Democratic Hawk Faces Antiwar Primary Challenger
STEVE INSKEEP, host:
Some divisions in the Democratic Party are on display in a congressional district in southern California.
On one side, there's Jane Harman. She's the top Democrat on the House Intelligence Committee and voted in favor of the war in Iraq. On the other side are anti-war activists working against her in a Democratic primary.
Rachel Myrow reports from member station KPCC.
RACHEL MYROW reporting:
Just a week ago, Jane Harman faced a tough crowd at the Venice Center for Peace with Justice and the Arts. With sweat beading on her forehead, the six-term incumbent touted her liberal voting record before an audience of about 300 Democratic die-hards.

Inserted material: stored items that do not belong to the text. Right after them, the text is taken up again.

/-- A step that answers a next state performed an operation and let the environment move. -/
theorem performs_of_step {s t : State} (h : step s = .next t) : ∃ u, Performs s u ∧ t = u.tick := by
  have hTick {u : State} (he : step s = .next u.tick) : t = u.tick := Host.Outcome.next.inj (h.symm.trans he)
  obtain ⟨hRst, he⟩ | ⟨hRst, ⟨hPhase, he⟩ | ⟨hPhase, he⟩ | ⟨hPhase, he⟩ | ⟨hPhase, he⟩ | ⟨hPhase, he⟩ |
    ⟨hPhase, he⟩ | ⟨hPhase, he⟩ | ⟨hPhase, he⟩⟩ := step_cases s
  · obtain ⟨u, hu, rfl⟩ := step_eq_next h
    rw [fetch_of_rst hRst] at hu
    obtain ⟨hPins, rfl⟩ := execInit_eq_next (st := s.port.start) hu
    exact ⟨_, .init hRst hPins, rfl⟩
  · cases hStart : s.port.start with
    | true => exact ⟨_, .read hRst hPhase hStart, hTick (by simp [he, execIdle, hStart])⟩
    | false => exact ⟨_, .nop hRst hPhase hStart, hTick (by simp [he, execIdle, hStart])⟩
  · exact ⟨_, .clkidle hRst hPhase, hTick he⟩
  · exact ⟨_, .selassert hRst hPhase, hTick he⟩
  · exact ⟨_, .bitlow hRst hPhase, hTick he⟩
  · exact ⟨_, .bitsample hRst hPhase, hTick he⟩
  · exact ⟨_, .bithigh hRst hPhase, hTick he⟩
  · exact ⟨_, .seldeassert hRst hPhase, hTick he⟩
  · cases hFault : faultChk s.frame with
    | true => exact ⟨_, .decodeFault hRst hPhase hFault, hTick (by simp [he, execDecode, hFault])⟩
    | false => exact ⟨_, .decodeTemp hRst hPhase hFault, hTick (by simp [he, execDecode, hFault])⟩

/-- Settles O13: equal pins are not distinct, and INIT looks at nothing else before it refuses. -/
theorem initRefusesEqualPinIdentifiers : Obligations.InitRefusesEqualPinIdentifiers := by
  intro st s hEqual
  refine execInit_of_not_distinct st (Bool.eq_false_iff.mpr fun hDistinct => ?_)
  obtain ⟨hSelClk, hSelDin, hClkDin⟩ := (pinsDistinct_iff _).mp hDistinct
  obtain h | h | h := hEqual
  · exact hSelClk h
  · exact hSelDin h
  · exact hClkDin h

/-- Settles O11: the values are those `resetWith` is defined by, and the construction (`construct_eq`) writes each of
them. -/
theorem resetStateHoldsTheSpecifiedValues : Obligations.ResetStateHoldsTheSpecifiedValues := by
  intro c
  refine ⟨by simp [State.resetWith, State.busy, State.reading, constructionEvents], fun st s hPins hCfg hHist => ?_⟩
  subst hCfg
  have hInit : exec (.init st) s = .next (construct s) := execInit_of_distinct st hPins
  simp [hInit, construct_eq, State.resetWith, hHist]

/-- Who writes the result registers and sets `done`: INIT clears them, DECODE reports its verdict, and no other operation
writes a result or leaves `done` set (10_state.md R28 to R31). -/
theorem resultRegisters_of_performs {s u : State} (h : Performs s u) :
    (s.port.rst = true ∧ u = construct s) ∨
    (s.port.rst = false ∧ s.phase = .decode ∧
      u = if faultChk s.frame then reportFault s else reportTemp (sext (extractField s.frame)) s) ∨
    (s.port.rst = false ∧ s.phase ≠ .decode ∧
      u.done = false ∧ u.valid = s.valid ∧ u.fault = s.fault ∧ u.tempQ = s.tempQ) := by
  cases h with
  | init hRst => exact .inl ⟨hRst, rfl⟩
  | decodeFault hRst hPhase hFault => exact .inr (.inl ⟨hRst, hPhase, by simp [hFault]⟩)
  | decodeTemp hRst hPhase hFault => exact .inr (.inl ⟨hRst, hPhase, by simp [hFault]⟩)
  | read hRst hPhase => exact .inr (.inr ⟨hRst, by simp [hPhase], rfl, rfl, rfl, rfl⟩)
  | nop hRst hPhase => exact .inr (.inr ⟨hRst, by simp [hPhase], rfl, rfl, rfl, rfl⟩)
  | clkidle hRst hPhase => exact .inr (.inr ⟨hRst, by simp [hPhase], rfl, rfl, rfl, rfl⟩)
  | selassert hRst hPhase => exact .inr (.inr ⟨hRst, by simp [hPhase], rfl, rfl, rfl, rfl⟩)
  | bitlow hRst hPhase => exact .inr (.inr ⟨hRst, by simp [hPhase], rfl, rfl, rfl, rfl⟩)
  | bitsample hRst hPhase => exact .inr (.inr ⟨hRst, by simp [hPhase], rfl, rfl, rfl, rfl⟩)
  | bithigh hRst hPhase => exact .inr (.inr ⟨hRst, by simp [hPhase], by simp⟩)
  | seldeassert hRst hPhase => exact .inr (.inr ⟨hRst, by simp [hPhase], rfl, rfl, rfl, rfl⟩)

theorem done_reportVerdict (s : State) (b : Bool) (q : Quarters) :
    (if b then reportFault s else reportTemp q s).done = true := by
  cases b <;> rfl

/-- Settles O37: DECODE sets `done`, INIT and every other operation clear it. -/
theorem doneMarksExactlyTheStepsThatDecode : Obligations.DoneMarksExactlyTheStepsThatDecode := by
  intro s t h
  obtain ⟨u, hu, rfl⟩ := performs_of_step h
  obtain ⟨hRst, rfl⟩ | ⟨hRst, hPhase, rfl⟩ | ⟨hRst, hPhase, hDone, -⟩ := resultRegisters_of_performs hu
  · simp [construct, hRst]
  · simp [done_reportVerdict, hRst, hPhase]
  · simp [hDone, hPhase]

end Sys2Proof.Machine
end

section
/-! What the host sees: `busy`, the reading and the output ports, by the registers they show (10_state.md R28 to R34). -/

namespace Sys2Proof.Machine

theorem busy_eq_false_iff (s : State) : s.busy = false ↔ s.phase = .idle := by simp [State.busy]

theorem busy_eq_true_iff (s : State) : s.busy = true ↔ s.phase ≠ .idle := by simp [State.busy]

theorem faultPort_of_some {s : State} {b : Bool} (h : s.fault = some b) : s.faultPort = b := by
  simp [State.faultPort, h]

theorem tempQPort_of_some {s : State} {q : Quarters} (h : s.tempQ = some q) : s.tempQPort = q := by
  simp [State.tempQPort, h]

theorem reading_of_not_valid {s : State} (h : s.valid = false) : s.reading = none := by
  simp [State.reading, h]

theorem reading_of_fault {s : State} (hValid : s.valid = true) (hFault : s.fault = some true) :
    s.reading = some .fault := by
  simp [State.reading, hValid, faultPort_of_some hFault]

theorem reading_of_temp {s : State} {q : Quarters} (hValid : s.valid = true) (hFault : s.fault = some false)
    (hTemp : s.tempQ = some q) : s.reading = some (.valid q.toInt) := by
  simp [State.reading, hValid, faultPort_of_some hFault, tempQPort_of_some hTemp]

/-- Settles O36: the ports are the registers by definition; where the result registers hold values, the reading is
`reading_of_fault` or `reading_of_temp`. -/
theorem outputsShowTheResultRegisters : Obligations.OutputsShowTheResultRegisters := by
  intro s
  refine ⟨busy_eq_false_iff s, ⟨rfl, rfl, rfl, rfl, rfl, rfl, rfl, busy_eq_true_iff s⟩,
    fun b hFault => faultPort_of_some hFault, fun q hTemp => tempQPort_of_some hTemp, rfl,
    fun hValid => ?noReading, fun hValid hFault => ?faultMarker, fun q hValid hFault hTemp => ?temperature⟩
  case noReading =>
    have hReading := reading_of_not_valid hValid
    exact ⟨hReading, congrArg (f32Of s.cfg) hReading⟩
  case faultMarker =>
    have hReading := reading_of_fault hValid hFault
    exact ⟨hReading, faultPort_of_some hFault, congrArg (f32Of s.cfg) hReading⟩
  case temperature =>
    have hReading := reading_of_temp hValid hFault hTemp
    exact ⟨hReading, faultPort_of_some hFault, tempQPort_of_some hTemp, congrArg (f32Of s.cfg) hReading⟩

/-- The three forms of consistent result registers (10_state.md R28 to R30). -/
theorem resultConsistent_iff (s : State) :
    s.resultConsistent = true ↔
      (s.valid = false ∧ s.fault = none ∧ s.tempQ = none) ∨
      (s.valid = true ∧ s.fault = some true ∧ s.tempQ = none) ∨
      (s.valid = true ∧ s.fault = some false ∧ ∃ q, s.tempQ = some q ∧ -8192 ≤ q.toInt ∧ q.toInt ≤ 8191) := by
  unfold State.resultConsistent
  split <;> simp_all

/-- Consistent result registers fix the reading: no free value shows in it. -/
theorem reading_eq_of_resultConsistent {s t : State} (hs : s.resultConsistent = true) (hValid : t.valid = s.valid)
    (hFault : t.fault = s.fault) (hTemp : t.tempQ = s.tempQ) : t.reading = s.reading := by
  obtain ⟨v, -, -⟩ | ⟨v, f, -⟩ | ⟨v, f, q, h, -⟩ := (resultConsistent_iff s).mp hs
  · rw [reading_of_not_valid v, reading_of_not_valid (hValid.trans v)]
  · rw [reading_of_fault v f, reading_of_fault (hValid.trans v) (hFault.trans f)]
  · rw [reading_of_temp v f h, reading_of_temp (hValid.trans v) (hFault.trans f) (hTemp.trans h)]

/-- The report of DECODE reads as the decode of the frame (42_decoder.md R129). -/
theorem reading_reportVerdict (s : State) (f : Word) :
    (if faultChk f then reportFault s else reportTemp (sext (extractField f)) s).tick.reading =
      some (decodeReading f) := by
  unfold decodeReading
  split
  · exact reading_of_fault rfl rfl
  · exact reading_of_temp rfl rfl rfl

/-- Settles O38: INIT clears `valid`, DECODE writes the verdict, and every other operation keeps the result registers,
which fix the reading. -/
theorem readingChangesOnlyAtDecodeAndInit : Obligations.ReadingChangesOnlyAtDecodeAndInit := by
  intro s t hInv h
  obtain ⟨-, -, -, -, -, hRes, -, -⟩ := (inv_iff s).mp hInv
  obtain ⟨u, hu, rfl⟩ := performs_of_step h
  obtain ⟨hRst, rfl⟩ | ⟨hRst, hPhase, rfl⟩ | ⟨hRst, hPhase, -, hValid, hFault, hTemp⟩ := resultRegisters_of_performs hu
  · simpa [hRst] using reading_of_not_valid (s := (construct s).tick) rfl
  · simpa [hRst, hPhase] using reading_reportVerdict s s.frame
  · simpa [hRst, hPhase] using reading_eq_of_resultConsistent (t := u.tick) hRes hValid hFault hTemp

end Sys2Proof.Machine
end
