-- ==== Sys2Proof/Syntax.lean ====
section
/-! DEFINITION. The commands of the module: one constructor of `Instr` for each row of spec/opcode_table.json, and the
plain data they carry. A command names the lane it happens in and what comes from outside that lane (a value written
by firmware, a received frame, a sampled pin, the outcome of an analog check). -/

namespace Sys2Proof

/-- The lanes of a module (R3, R7); lane C exists on the TS-8630 only. -/
inductive LaneId where
  | a | b | c
  deriving DecidableEq, Repr, Inhabited

/-- The two Nolxis channels (R370). -/
inductive Chan where
  | x | y
  deriving DecidableEq, Repr, Inhabited

/-- A general register of an engine, w0 to w31 (R168). -/
abbrev Reg := Fin 32
/-- A predicate register, p0 to p3 (R168). -/
abbrev Pred := Fin 4
/-- An engine of a lane, index 4b + e (R93). -/
abbrev EngIx := Fin 24

/-- A cross-lane link frame as its receiver sees it (R35, R36). -/
structure LinkFrame where
  ftype    : BitVec 4
  sender   : BitVec 2
  reserved : BitVec 2
  len      : BitVec 8
  seq      : BitVec 16
  payload  : List Word
  check    : Word
  deriving DecidableEq, Repr, Inhabited

/-- A Nolxis frame as a receiver sees it (R374, R375), with what its receiver measured: whether every symbol was valid
and in place, and the stamp of the end of the start delimiter (R384) and of the end delimiter (R381). -/
structure NxFrame where
  frameId  : BitVec 11
  cycle    : BitVec 6
  len      : BitVec 7
  sync     : Bool
  cold     : Bool
  null     : Bool
  stale    : Bool
  claim    : Bool
  hcrc     : BitVec 11
  payload  : List Word
  crc      : Word
  symbolsOk : Bool
  sdEnd    : Word
  edEnd    : Word
  deriving DecidableEq, Repr, Inhabited

/-- A CAN frame on a bus (R492, R496). -/
structure CanFrame where
  ide    : Bool
  fdf    : Bool
  brs    : Bool
  remote : Bool
  id     : BitVec 29
  dlc    : BitVec 4
  data   : List Word
  deriving DecidableEq, Repr, Inhabited

/-- The head of a service request (R485) with its peer's address. -/
structure SvcReq where
  txn     : BitVec 16
  session : BitVec 16
  ip      : Word
  port    : BitVec 16
  deriving DecidableEq, Repr, Inhabited

/-- What the converters of one power stage deliver at a sample point (R200, R238): the three shunt conversions in
codes, the period means of the phase voltages and the DC link in V (q40), and the gate supply in mV and the three bootstraps
in 100 mV, which the model lets the stage measure at the same point (R262; DESIGN CHOICE, log 75). -/
structure PwmSample where
  sa  : BitVec 16
  sb  : BitVec 16
  sc  : BitVec 16
  va  : W40
  vb  : W40
  vc  : W40
  vdc : W40
  vgMv  : BitVec 16
  bootA : BitVec 8
  bootB : BitVec 8
  bootC : BitVec 8
  deriving DecidableEq, Repr, Inhabited

/-- Raw sine and cosine codes of one angle interface (R326), signed. -/
structure SinCos where
  s : BitVec 16
  c : BitVec 16
  deriving DecidableEq, Repr, Inhabited

/-- What the pre-drive check measures on one power stage (R261). -/
structure PsReading where
  vgMv      : BitVec 16
  bootA     : BitVec 8
  bootB     : BitVec 8
  bootC     : BitVec 8
  gatesOff  : Bool
  vdc       : W40
  chopI     : W40
  deriving DecidableEq, Repr, Inhabited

Representative JANE HARMAN (Democrat, California): I'm also pleased to have the support of the major advocacy groups in this state and in this city: the pro-choice groups, the gay and lesbian groups, the major environmental groups, most of the unions. I have that support because I've earned it.
MYROW: She even drives a hybrid car. Solar energy powers her home in Venice. But for this crowd, what counts most is where Harman stands on the Bush administration's war on terror.
Harman defended her votes for the war in Iraq, for the Patriot Act. Votes like that have made her a popular campaign contribution choice for defense industry giants. But, she says...
Rep. HARMAN: The security policies we adopt as a nation have to respect our constitution and our laws. And I am very critical of this administration for the ways it ignores the law, it ignores Congress totally, and it shuts down oversight by Congress.
MYROW: Not critical enough, argues Harman's challenger in the primary, anti-war activist, poet, and English teacher Marcy Winograd.
Ms. MARCY WINOGRAD (Democratic Congressional Candidate, California): I will introduce legislation to impeach Bush and Cheney.
(Soundbite of applause)
MYROW: When Harman won the 36th Congressional District 14 years ago, this coastal district was a Republican stronghold. After the census of 2000, it was redrawn to favor Democrats. John Kerry beat George Bush here two years ago by 19 points.
The seat is safely blue, says Winograd, so why not challenge a hawkish Democrat?
Ms. WINOGRAD: What the people are having trouble with in the 36th District and well beyond throughout the country is the fact that there is a great chasm, a huge disconnect between the leadership of the Democratic Party and those on the ground. Not just Democrats, but decline-to-states and Republicans who feel disenfranchised, as though their voice has been cut out.
MYROW: Winograd boasts the support of high-powered peace activists, including Cindy Sheehan, who lost a son in Iraq, and author Gore Vidal. But according to the Federal Election Commission, Harman's campaign has generated more than three times the cash as of mid-May.
Some political pundits dismiss Winograd's bid as a distraction, but not Gary South. The long-time Democratic consultant thinks of it more as friendly fire.
Mr. GARY SOUTH (Political Consultant): If we Democrats want to apply an across the board litmus test on so-called progressive issues to every Democrat running in every seat in America, we will never control the House of Representatives and we will never take the United States Senate back. That's just a reality.
MYROW: Harman's not the only Democratic incumbent facing a challenge from the left. So is Joe Lieberman of Connecticut, Maria Cantwell in Washington, even Hillary Clinton in New York. If progressive challengers lose in June, will their supporters side with the centrists in November? Stay tuned.
For NPR News, I'm Rachel Myrow, in Los Angeles.